**Your goal**
Return, word for word, only the lines of the data below that lie between the line with "(b0 &&& 0xFC = 0x80 → reg = 0" and the line with "(b0 &&& 0xFC = 0x80 → reg = 7", those two lines included.

[[ Data for the task, beginning ]]

-- ==== Sys2Proof/Certificates/Slice0/Obligations.lean ====
section
/-! DEFINITION. The statements about DFE, for the provers. Where a statement's next state shows `latch := none` after a
completed instruction, `result`, `out` or `calls`, those are the model's own choices (log 4, log 3, log 2). -/

open Sys2Proof Sys2Proof.Machine

/-! Classifier and encoding. -/

/-- The fourteen rows of the classifier table in priority order: mask, match, family, form, operation. The match values of
most rows are the spec's general knowledge (40_classifier.md R53). -/
def Obligations.FourteenClassifierRows : Prop :=
  classifierTable.map (fun r => (r.mask, r.bits, r.layout.family, r.layout.form, r.layout.op)) = [
    (0xF0, 0xB0, .movImmReg, .immReg, some .mov),
    (0xFE, 0xC6, .movImmRm, .immRm, some .mov),
    (0xFC, 0x88, .movRmReg, .rmReg, some .mov),
    (0xFE, 0xA0, .movAccMem, .accMem, some .mov),
    (0xFE, 0xA2, .movAccMem, .accMem, some .mov),
    (0xFC, 0x00, .arith, .rmReg, some (.arith .add)),
    (0xFC, 0x18, .arith, .rmReg, some (.arith .sbb)),
    (0xFC, 0x28, .arith, .rmReg, some (.arith .sub)),
    (0xFC, 0x38, .arith, .rmReg, some (.arith .cmp)),
    (0xFC, 0x80, .arith, .immRm, none),
    (0xFE, 0x04, .arith, .immAcc, some (.arith .add)),
    (0xFE, 0x1C, .arith, .immAcc, some (.arith .sbb)),
    (0xFE, 0x2C, .arith, .immAcc, some (.arith .sub)),
    (0xFE, 0x3C, .arith, .immAcc, some (.arith .cmp))]

/-- The accepted first bytes are the nine ranges of 40_classifier.md R56, and every other byte is rejected (R57). -/
def Obligations.ClassifyAcceptsNineRanges : Prop :=
  ∀ b0 : Byte, (classify b0).isSome = true ↔
    (b0.toNat ≤ 0x05 ∨ (0x18 ≤ b0.toNat ∧ b0.toNat ≤ 0x1D) ∨ (0x28 ≤ b0.toNat ∧ b0.toNat ≤ 0x2D) ∨
      (0x38 ≤ b0.toNat ∧ b0.toNat ≤ 0x3D) ∨ (0x80 ≤ b0.toNat ∧ b0.toNat ≤ 0x83) ∨
      (0x88 ≤ b0.toNat ∧ b0.toNat ≤ 0x8B) ∨ (0xA0 ≤ b0.toNat ∧ b0.toNat ≤ 0xA3) ∨
      (0xB0 ≤ b0.toNat ∧ b0.toNat ≤ 0xBF) ∨ (0xC6 ≤ b0.toNat ∧ b0.toNat ≤ 0xC7))

/-- `classify` answers the same row under every ordering of the table (40_classifier.md R55). -/
def Obligations.ClassifyIndependentOfRowOrder : Prop :=
  ∀ (b0 : Byte) (rows : List ClassRow), rows.Perm classifierTable → rows.find? (ClassRow.accepts b0) = classify b0

/-- Any header whose first byte no row matches is `UnrecognizedOpcode`, whatever follows it, and no other header is
(60_exceptions.md R120). -/
def Obligations.UnrecognizedOpcodeIffUnclassified : Prop :=
  ∀ (b0 : Byte) (rest : List Byte), decode (b0 :: rest) = .error .unrecognizedOpcode ↔ classify b0 = none

/-- `UnknownArithmeticOp` exactly for byte 0 in 80..83 with ModRM reg 1, 2, 4 or 6, and never from one byte
(42_arith.md R70, 60_exceptions.md R121). -/
def Obligations.UnknownArithmeticOpExactly : Prop :=
  (∀ (b0 b1 : Byte) (rest : List Byte), decode (b0 :: b1 :: rest) = .error .unknownArithmeticOp ↔
    (0x80 ≤ b0.toNat ∧ b0.toNat ≤ 0x83 ∧
      (b1.extractLsb' 3 3 = 1 ∨ b1.extractLsb' 3 3 = 2 ∨ b1.extractLsb' 3 3 = 4 ∨ b1.extractLsb' 3 3 = 6))) ∧
  ∀ b0 : Byte, decode [b0] ≠ .error .unknownArithmeticOp

/-- In arithmetic IMM_RM byte 0 has 000 in bits 5:3 for every operation, the operation is that of the ModRM reg field, and
the reg field names no register: the operands are the rm operand and an immediate (42_arith.md R69). -/
def Obligations.ArithmeticImmediateOpFromReg : Prop :=
  ∀ (b0 b1 : Byte) (rest : List Byte) (i : Instr), b0 &&& 0xFC = 0x80 → decode (b0 :: b1 :: rest) = .instr i rest →
    b0.extractLsb' 3 3 = 0 ∧
    (∃ op, sel (b1.extractLsb' 3 3) = some op ∧ i.op = .arith op) ∧
    ∀ a dst src, i.operands a = some (dst, src) →
      (∃ mode disp, i.mode = some mode ∧ rmOperand mode i.w (b1.extractLsb' 0 3) disp = some dst) ∧ ∃ v, src = .imm v

/-- In the arithmetic forms RM_REG and IMM_ACC the selector in byte 0 bits 5:3 is recognized and is the row's operation
(42_arith.md R68). -/
def Obligations.OpcodeSelectorAgreesWithRow : Prop :=
  ∀ (b0 : Byte) (row : ClassRow) (op : ArithOp), classify b0 = some row →
    (row.layout = .arithRmReg op ∨ row.layout = .arithImmAcc op) → sel (selOfOpcode b0) = some op

/-- `d` is bit 1 of byte 0 in RM_REG and says which operand is the register; no other form has it: there the immediate is
the source, or bit 1 is `t` or `s` (30_encoding.md R39). -/
def Obligations.DirectionBitPlacesRegister : Prop :=
  ∀ (b0 b1 : Byte) (rest : List Byte) (i : Instr), decode (b0 :: b1 :: rest) = .instr i rest →
    (i.form = .rmReg → i.d = some (b0.getLsbD 1) ∧
      ∀ a dst src, i.operands a = some (dst, src) →
        ∃ r, i.reg = some r ∧ (if b0.getLsbD 1 then dst else src) = .reg i.w r) ∧
    (i.form ≠ .rmReg → i.d = none) ∧
    ((i.form = .immRm ∨ i.form = .immReg ∨ i.form = .immAcc) →
      ∀ a dst src, i.operands a = some (dst, src) → ∃ v, src = .imm v) ∧
    (i.form = .accMem → i.toMem = some (b0.getLsbD 1)) ∧
    (i.form = .immRm → i.family = .arith → i.s = some (b0.getLsbD 1))

/-- IMM_REG: `reg` is bits 2:0 of byte 0 and `w` is bit 3; 0xB1 is `cl` (30_encoding.md R42). -/
def Obligations.ImmRegFieldsOfBytes : Prop :=
  (∀ (b0 b1 : Byte) (rest : List Byte), b0 &&& 0xF0 = 0xB0 →
    decode (b0 :: b1 :: rest) =
      .instr (.movRegImm (if b0.getLsbD 3 then .word else .byte) (b0.extractLsb' 0 3) b1) rest) ∧
  ∀ (b1 : Byte) (rest : List Byte), decode (0xB1 :: b1 :: rest) = .instr (.movRegImm .byte 1 b1) rest ∧
    regName .byte 1 = .cl

/-- RM_REG: the fields of the five encodings, cut from the header chunk (30_encoding.md R38, R39, R41, R44). -/
def Obligations.RmRegFieldsOfBytes : Prop :=
  ∀ (b0 b1 : Byte) (rest : List Byte) (mode : Mode), mode.bits = b1.extractLsb' 6 2 →
    let d := b0.getLsbD 1
    let w := if b0.getLsbD 0 then Width.word else Width.byte
    let reg := b1.extractLsb' 3 3
    let rm := b1.extractLsb' 0 3
    (b0 &&& 0xFC = 0x88 → decode (b0 :: b1 :: rest) = .instr (.movRmReg d w mode reg rm) rest) ∧
    (b0 &&& 0xFC = 0x00 → decode (b0 :: b1 :: rest) = .instr (.addRmReg d w mode reg rm) rest) ∧
    (b0 &&& 0xFC = 0x18 → decode (b0 :: b1 :: rest) = .instr (.sbbRmReg d w mode reg rm) rest) ∧
    (b0 &&& 0xFC = 0x28 → decode (b0 :: b1 :: rest) = .instr (.subRmReg d w mode reg rm) rest) ∧
    (b0 &&& 0xFC = 0x38 → decode (b0 :: b1 :: rest) = .instr (.cmpRmReg d w mode reg rm) rest)

/-- IMM_RM: the fields of the five encodings; for mov every reg value is accepted and recorded, and 0x82 is accepted
(30_encoding.md R40, R41, R44, R48). -/
def Obligations.RmImmFieldsOfBytes : Prop :=
  ∀ (b0 b1 : Byte) (rest : List Byte) (mode : Mode), mode.bits = b1.extractLsb' 6 2 →
    let s := b0.getLsbD 1
    let w := if b0.getLsbD 0 then Width.word else Width.byte
    let reg := b1.extractLsb' 3 3
    let rm := b1.extractLsb' 0 3
    (b0 &&& 0xFE = 0xC6 → decode (b0 :: b1 :: rest) = .instr (.movRmImm w mode reg rm) rest) ∧
    (b0 &&& 0xFC = 0x80 → reg = 0 → decode (b0 :: b1 :: rest) = .instr (.addRmImm s w mode rm) rest) ∧
    (b0 &&& 0xFC = 0x80 → reg = 3 → decode (b0 :: b1 :: rest) = .instr (.sbbRmImm s w mode rm) rest) ∧
    (b0 &&& 0xFC = 0x80 → reg = 5 → decode (b0 :: b1 :: rest) = .instr (.subRmImm s w mode rm) rest) ∧
    (b0 &&& 0xFC = 0x80 → reg = 7 → decode (b0 :: b1 :: rest) = .instr (.cmpRmImm s w mode rm) rest)

/-- ACC_MEM and IMM_ACC: the fields of the six encodings; the second chunk byte is data (30_encoding.md R43, R44,
43_resolver.md R86). -/
def Obligations.AccumulatorFieldsOfBytes : Prop :=
  ∀ (b0 b1 : Byte) (rest : List Byte),
    let w := if b0.getLsbD 0 then Width.word else Width.byte
    (b0 &&& 0xFE = 0xA0 → decode (b0 :: b1 :: rest) = .instr (.movAccAddr w b1) rest) ∧
    (b0 &&& 0xFE = 0xA2 → decode (b0 :: b1 :: rest) = .instr (.movAddrAcc w b1) rest) ∧
    (b0 &&& 0xFE = 0x04 → decode (b0 :: b1 :: rest) = .instr (.addAccImm w b1) rest) ∧
    (b0 &&& 0xFE = 0x1C → decode (b0 :: b1 :: rest) = .instr (.sbbAccImm w b1) rest) ∧
    (b0 &&& 0xFE = 0x2C → decode (b0 :: b1 :: rest) = .instr (.subAccImm w b1) rest) ∧
    (b0 &&& 0xFE = 0x3C → decode (b0 :: b1 :: rest) = .instr (.cmpAccImm w b1) rest)

/-- Encoding and decoding the header agree in both directions: no bit of a header chunk is dropped. -/
def Obligations.HeaderEncodeDecodeRoundTrip : Prop :=
  (∀ (i : Instr) (rest : List Byte), i.wellFormed Config.strictReserved = true →
    decode (encode i ++ rest) = .instr i rest) ∧
  ∀ (bytes rest : List Byte) (i : Instr), decode bytes = .instr i rest → bytes = encode i ++ rest

/-- One word of each form written out from the encoding table decodes to the instruction it stands for. -/
def Obligations.WrittenOutWordsDecode : Prop :=
  decode [0b10001001, 0b11011000] = .instr (.movRmReg false .word .register 3 0) [] ∧
  decode [0b11000111, 0b10000101] = .instr (.movRmImm .word .memWordDisp 0 5) [] ∧
  decode [0b10110001, 0b00001100] = .instr (.movRegImm .byte 1 12) [] ∧
  decode [0b10100011, 0b00010000] = .instr (.movAddrAcc .word 16) [] ∧
  decode [0b00011011, 0b00001001] = .instr (.sbbRmReg true .word .memNoDisp 1 1) [] ∧
  decode [0b10000011, 0b00111110] = .instr (.cmpRmImm true .word .memNoDisp 6) [] ∧
  decode [0b00101101, 0b11111111] = .instr (.subAccImm .word 255) []

/-- A field exists only in the forms that have it, the forms without a ModRM byte carry no displacement, and a displacement
of zero width is absent (70_reset_and_hazards.md R146). -/
def Obligations.FieldsExistOnlyInTheirForm : Prop :=
  (∀ i : Instr,
    (i.d.isSome = true ↔ i.form = .rmReg) ∧
    (i.s.isSome = true ↔ i.form = .immRm) ∧
    (i.mode.isSome = true ↔ (i.form = .rmReg ∨ i.form = .immRm)) ∧
    (i.rm.isSome = true ↔ (i.form = .rmReg ∨ i.form = .immRm)) ∧
    (i.reg.isSome = true ↔ (i.form = .rmReg ∨ i.form = .immRm ∨ i.form = .immReg)) ∧
    (i.toMem.isSome = true ↔ i.form = .accMem) ∧
    (i.b1.isSome = true ↔ (i.form = .immReg ∨ i.form = .accMem ∨ i.form = .immAcc)) ∧
    ∀ a, i.fits a = true → (i.form = .immReg ∨ i.form = .accMem ∨ i.form = .immAcc) →
      ∀ disp imm, a ≠ .rmReg disp ∧ a ≠ .immRm disp imm) ∧
  dispValue [] = none

/-! Sizes, values and operands. -/

/-- The displacement count as a function of the two mode bits and rm, and that it is the count of every instruction with a
ModRM byte, whatever its other fields (43_resolver.md R83). -/
def Obligations.DisplacementCountTable : Prop :=
  (∀ (m : U2) (rm : U3), dispCount (Mode.ofBits m) rm =
    if m = 0b00 then (if rm = 0b110 then 2 else 0) else if m = 0b01 then 1 else if m = 0b10 then 2 else 0) ∧
  ∀ (i : Instr) (mode : Mode) (rm : U3), i.mode = some mode → i.rm = some rm → i.ndisp = dispCount mode rm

[[ Data for the task, end ]]

**Solution to this problem**
    (b0 &&& 0xFC = 0x80 → reg = 0 → decode (b0 :: b1 :: rest) = .instr (.addRmImm s w mode rm) rest) ∧
    (b0 &&& 0xFC = 0x80 → reg = 3 → decode (b0 :: b1 :: rest) = .instr (.sbbRmImm s w mode rm) rest) ∧
    (b0 &&& 0xFC = 0x80 → reg = 5 → decode (b0 :: b1 :: rest) = .instr (.subRmImm s w mode rm) rest) ∧
    (b0 &&& 0xFC = 0x80 → reg = 7 → decode (b0 :: b1 :: rest) = .instr (.cmpRmImm s w mode rm) rest)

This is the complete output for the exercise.